WORK REQUIRED:
Using the data below, output the first line and every line after it up to and including the line containing "s.recordOf t with", exactly as written and with nothing added.

Data excerpts:
/-- A debugger holds a crew: one record; the thread's last record stays (25 R421). While bundles of the cycle have yet to issue, the
record waits for theirs (log 58). -/
def State.holdCrew (s : State) (c : Nat) (k : Hold) (cause t : Nat) (pc val : DWord) : State :=
  let key := s.crewKey c
  let r := { s.recordOf t with cause := cause, held := true, pc := pc, val := val }
  let s := (s.modCrew c fun x => { x with held := some k, stepping := false }).modM fun m => { m with holds := m.holds ++ [(key, r)] }
  if s.m.issueQ.isEmpty then s.flushHolds else s

/-- Crews held by ALLHOLD, but for those held already. Which of the two causes of a hold record it takes is not stated, and is a free
value (25 R421, log 18). -/
def State.holdEach (s : State) (cs : List Nat) : State :=
  cs.foldl (fun s c =>
    if (s.crew c).held.isSome then s
    else match s.liveOf c with
      | [] => s
      | t :: _ =>
        let (w, s) := s.freeWord
        s.holdCrew c .all (if w.getLsbD 0 then Cause.softwareBreakpoint else Cause.breakpoint) t (s.thread t).pc 0) s

/-- Crew `j` of a team becomes resident on its core. -/
def State.seatCrew (s : State) (tm c j : Nat) : State :=
  let t := s.team tm
  let core := t.cores.getD (j % t.cores.length) 0
  let part := s.bestPart core
  let slot := s.freeSlot core part
  let s := s.clearSlot core part slot
  let age := s.age
  { (s.modCrew c fun x => { x with core := core, part := part, slot := slot, resident := true, age := age, arrival := none
                                   loop := none, held := none, stepping := false }) with age := age + 1 }

/-- The threads of a new crew. -/
def State.newThreads (s : State) (c j : Nat) (l : LaunchRec) : State :=
  let n := min 32 (l.size - 32 * j)
  let h := s.handle
  let ts := (List.range n).map (h + ·)
  let s := { s with handle := h + n, threads := (List.range n).foldl (fun tb i =>
    Table.set tb (h + i) (Thread.launch c i (32 * j + i) (l.codebase + l.entry))) s.threads }
  s.modCrew c fun x => { x with threads := ts }

/-- A new team of a grid in tables, with its crews and threads. What the host wrote before the doorbell is visible to it (15 R300). -/
def State.newTeam (s : State) (gh idx cluster : Nat) (cores : List Nat) : State × Nat :=
  let l := (s.grid gh).lr
  let tm := s.handle
  let t : Team :=
    { grid := gh, index := idx, status := .resident, cluster := cluster, cores := cores
      crews := (List.range l.crews).map (tm + 1 + ·), kLead := l.k, kView := l.k, bars := Vector.replicate 16 ⟨0, false, 0⟩
      parts := [], comps := [] }
  let s := { s with handle := tm + 1 + l.crews, teams := Table.set s.teams tm t }
  let s := (List.range l.crews).foldl (fun s j =>
    let s := s.setCrew (tm + 1 + j) { Crew.launch tm j 0 0 0 0 [] with resident := false }
    (s.seatCrew tm (tm + 1 + j) j).newThreads (tm + 1 + j) j l) s
  let s := cores.foldl State.freshen s
  (s.modGrid gh fun g => { g with nextTeam := idx + 1 }, tm)

/-- A saved team becomes resident: its parts go to its new cores in order, waits and copies resume (20 R366), and the counts
of PSTAT start again (10 R219). -/
def State.seatTeam (s : State) (tm cluster : Nat) (cores : List Nat) : State :=
  let gh := (s.team tm).grid
  let s := { s with fixer := { s.fixer with parks := Table.erase s.fixer.parks tm } }
  let s := s.modTeam tm fun t =>
    { t with status := .resident, cluster := cluster, cores := cores, comps := []
             parts := (t.cores.zip cores).map fun (o, c) => (c, { t.part o with dropped := 0, nonfin := 0 }) }
  let s := (s.team tm).crews.zipIdx.foldl (fun s (c, j) =>
    let s := s.seatCrew tm c j
    let core := (s.crew c).core
    let s := (s.crew c).threads.foldl (fun s t => s.modThread t fun th => { th with waitCnt := 0, starving := false, mark := none }) s
    s.modEng fun e => { e with copies := e.copies.map fun x => if x.2.crew = c then (x.1, { x.2 with core := core }) else x })
    s
  let s := cores.foldl (fun s c => s.acquire c .pk) s
  s.modGrid gh fun g => { g with waiting := g.waiting.filter (· != tm) }

/-- Arms comparators on cores. -/
def State.armAll (s : State) (cores : List Nat) (comps : Table Comparator) : State :=
  cores.foldl (fun s c => s.modCore c fun x =>
    { x with comps := comps.foldl (fun tb e => Table.set tb e.1 e.2) x.comps }) s

/-- Raises the die-scratchpad allocation of a context on a die (16 R310). -/
def State.raiseUnits (s : State) (die key n : Nat) : State :=
  let used := s.unitsUsed die
  let add := ((List.range 32).filter fun u => !used.contains u).take (n - s.unitsOf die key)
  if add.isEmpty then s
  else s.modDie die fun d =>
    let a := Table.getD d.scratch key ⟨[], [], []⟩
    { d with scratch := Table.set d.scratch key { a with units := a.units ++ add } }

/-- Dies whose contact sheet takes a grid's task records: those of its allowed clusters (log 19). -/
def taskDies (g : Grid) : List Nat := (g.clusters.map (· / 3)).eraseDups

/-- A task record of a grid, by the fixer (25 R427). -/
def State.traceTask (s : State) (g : Grid) (type : Nat) : State :=
  (taskDies g).foldl (fun s d => s.trace d type g.key fixerEngine g.queue g.seq 0 (g.id.setWidth 64)) s

/-- A team becomes resident (17 R329, R330): the blocks it takes leave the L1 of its cores (16 R307). -/
def State.makeResident (s : State) (w : Work) (cluster : Nat) (cores : List Nat) : State :=
  let g := s.grid w.grid
  let s := if g.nextTeam = 0 ∧ w.saved.isNone then s.traceTask g 1 else s
  let s := s.raiseUnits (cluster / 3) g.key g.lr.dsunits
  let s := s.modGrid w.grid fun g =>
    { g with counters := some (g.counters.getD []), dies := insertNat g.dies (cluster / 3) }
  let s := (s.ancestors w.grid s.grids.length).foldl (fun s a => s.modGrid a fun g => { g with begun := true }) s
  let (s, tm) := match w.saved with
    | some t =>
      let comps := (s.team t).comps
      ((s.seatTeam t cluster cores).armAll cores comps, t)
    | none => s.newTeam w.grid w.index cluster cores
  let s := cores.foldl State.l1Trim s
  if s.holdsAll g.key then s.holdEach (s.byLoc (s.team tm).crews) else s

/-- TEAM_PLACEMENT: the fixer places the team that is next, where it fits (17 R329-R331). -/
def execTeamPlacement (grid team cluster : Nat) (cores : List Nat) (s : State) : Res :=
  .next <|
    match s.nextWork (s.grid grid).key with
    | some w =>
      if w.grid = grid ∧ w.index = team ∧ (s.clustersFor w).contains cluster ∧ (s.coresFor w cluster).contains cores then
        s.makeResident w cluster cores
      else s
    | none => s

/-! ## Release (17 R332) -/

/-- Comparators of a context leave a core with its last team there (14 R270). -/
def State.freeComps (s : State) (key core : Nat) : State :=
  if ((s.teamsOn core).any fun t => (s.grid t.grid).key == key) then s
  else s.modCore core fun c => { c with comps := c.comps.filter fun e => e.2.key != key }

/-- Removes a team with its crews, threads and copies, and frees what it holds. What it wrote is performed at SY, for its parent's CWAIT and the
completion record of its command (04 R114, 15 R300). -/
def State.dropTeam (s : State) (tm : Nat) : State :=
  let t := s.team tm
  let key := (s.grid t.grid).key
  let s := t.cores.foldl (fun s c => s.release c .sy) s
  let s := { s with threads := s.threads.filter fun e => !t.crews.contains e.2.crew
                    crews := s.crews.filter fun e => e.2.team != tm
                    teams := Table.erase s.teams tm
                    fixer := { s.fixer with parks := Table.erase s.fixer.parks tm } }
  let s := s.modEng fun e => { e with copies := e.copies.filter fun x => !t.crews.contains x.2.crew }
  t.cores.foldl (fun s c => s.freeComps key c) s

/-- No word of a team's crews is in flight but copies: no tile, transfer, remote atomic or memory access. -/
def State.teamQuiet (s : State) (tm : Nat) : Bool :=
  let t := s.team tm
  (s.eng.tiles.all fun e => !t.crews.contains e.2.crew) && (s.eng.xfers.all fun e => !t.crews.contains e.2.crew) &&
  (s.eng.ratoms.all fun e => !t.crews.contains e.2.crew) &&
  s.eng.txns.all fun e => e.2.threads.all fun q => !t.crews.contains (s.thread q).crew

/-- Copies of a team's crews are in flight. -/
def State.teamCopies (s : State) (tm : Nat) : Bool := s.eng.copies.any fun e => (s.team tm).crews.contains e.2.crew

/-- A team has ended: no thread is live, and every word of it has completed (17 R332, 13 R241). -/
def State.teamEnded (s : State) (tm : Nat) : Bool :=
  (Table.find? s.teams tm).isSome && (s.team tm).status == .resident && (s.grid (s.team tm).grid).status == .live &&
    (s.teamLive tm).isEmpty && s.teamQuiet tm && !s.teamCopies tm

/-- TEAM_RELEASE (17 R332). -/
def execTeamRelease (team : Nat) (s : State) : Res := .next (if s.teamEnded team then s.dropTeam team else s)

/-! ## Retirement (17 R332, 04 R110) -/

/-- A command has its result where it started the grid (17 R324). -/
def Cmd.finish (c : Cmd) (h cause : Nat) (halt : Bool) (id : Word) : Cmd :=
  if c.grid = some h ∧ c.result.isNone then { c with result := some (cause, halt, id) } else c

/-- The command that started a grid has its result. -/
def State.cmdResult (s : State) (h cause : Nat) (halt : Bool) (id : Word) : State :=
  let f (e : Nat × Queue) : Nat × Queue := (e.1, { e.2 with cmds := e.2.cmds.map fun c => c.finish h cause halt id })
  { s with queues := s.queues.map f }

/-- The result of a late SYS word is written (14 R261). -/
def State.sysDone (s : State) (id : Nat) (v : DWord) : State :=
  match Table.find? s.eng.sys id with
  | none => s
  | some o =>
    let s := s.modEng fun e => { e with sys := Table.erase e.sys id }
    s.lateWrites id (if (s.thread o.thread).live then [⟨o.thread, pairWrites o.dreg v⟩] else [])

/-- A result of an operator word that gives a cause (14 R273-R276). -/
def causeWord (c : Nat) : DWord := BitVec.ofNat 64 (c * 2 ^ 32)

/-- RETIRED of a PREEMPT result. -/
def retiredWord : DWord := BitVec.ofNat 64 (2 ^ 41)

/-- The die scratchpad of a context on a die goes with its last grid there (16 R310). -/
def State.freeDie (s : State) (key die : Nat) : State :=
  if (s.grids.any fun e => e.2.key == key && e.2.dies.contains die) then s
  else s.modDie die fun d => { d with scratch := Table.erase d.scratch key }

/-- A PREEMPT that stopped a grid, or waits for its target, reports a result; a RESET has its own (14 R274). -/
def State.preemptDone (s : State) (op : Nat) (pre : DWord) : State :=
  match (Table.find? s.eng.sys op).map SysOp.kind with
  | some (.preempt _) => s.sysDone op pre
  | _ => s

/-- The slice region of a grid is scrubbed: its cached lines go, and its units read as zero (16 R309). -/
def State.scrubSlices (s : State) (h : Nat) : State :=
  let die (e : Nat × Die) : Nat × Die := (e.1, { e.2 with l2 := e.2.l2.filter fun l => !inSlices h (128 * l.line) })
  let m := s.mem
  { s with dies := s.dies.map die
           mem := { m with dev := m.dev.filter fun e => !inSlices h e.1, seals := m.seals.filter fun e => !inSlices h (64 * e.1)
                           poison := m.poison.filter fun u => !inSlices h (64 * u)
                           symErr := m.symErr.filter fun e => !inSlices h (64 * e.1)
                           llc := m.llc.filter fun l => !inSlices h (128 * l) } }

/-- A grid is gone: its resources are free, a PREEMPT of it reports `pre`, its command has its result. -/
def State.retireGrid (s : State) (h : Nat) (pre : DWord) : State :=
  let g := s.grid h
  let s := (s.teams.keysWhere fun _ t => t.grid == h).foldl State.dropTeam s
  let s := match g.status, g.armed with
    | .stopping op, _ => s.preemptDone op pre
    | _, some (_, op) => s.preemptDone op pre
    | _, none => s
  let s := s.traceTask g 2
  let s := { s with grids := Table.erase s.grids h }.scrubSlices h
  let s := g.dies.foldl (fun s d => s.freeDie g.key d) s
  s.cmdResult h 0 g.haltSeen g.id

/-- A grid can retire: every team has exited and every child has retired. -/
def State.gridEnded (s : State) (h : Nat) : Bool :=
  match Table.find? s.grids h with
  | none => false
  | some g => g.status == .live && decide (g.lr.teams ≤ g.nextTeam) && (s.teams.all fun e => e.2.grid != h) &&
      s.grids.all fun e => match e.2.parent with
        | some (_, p) => p != h
        | none => true

/-- GRID_RETIRE (17 R332): a team that waits in CWAIT.ALL goes on when its last child has gone, as a separate step. -/
def execGridRetire (grid : Nat) (s : State) : Res :=
  .next (if s.gridEnded grid then s.retireGrid grid retiredWord else s)

end Sys2Proof.Machine
end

TASK OUTPUT:
/-- A debugger holds a crew: one record; the thread's last record stays (25 R421). While bundles of the cycle have yet to issue, the
record waits for theirs (log 58). -/
def State.holdCrew (s : State) (c : Nat) (k : Hold) (cause t : Nat) (pc val : DWord) : State :=
  let key := s.crewKey c
  let r := { s.recordOf t with cause := cause, held := true, pc := pc, val := val }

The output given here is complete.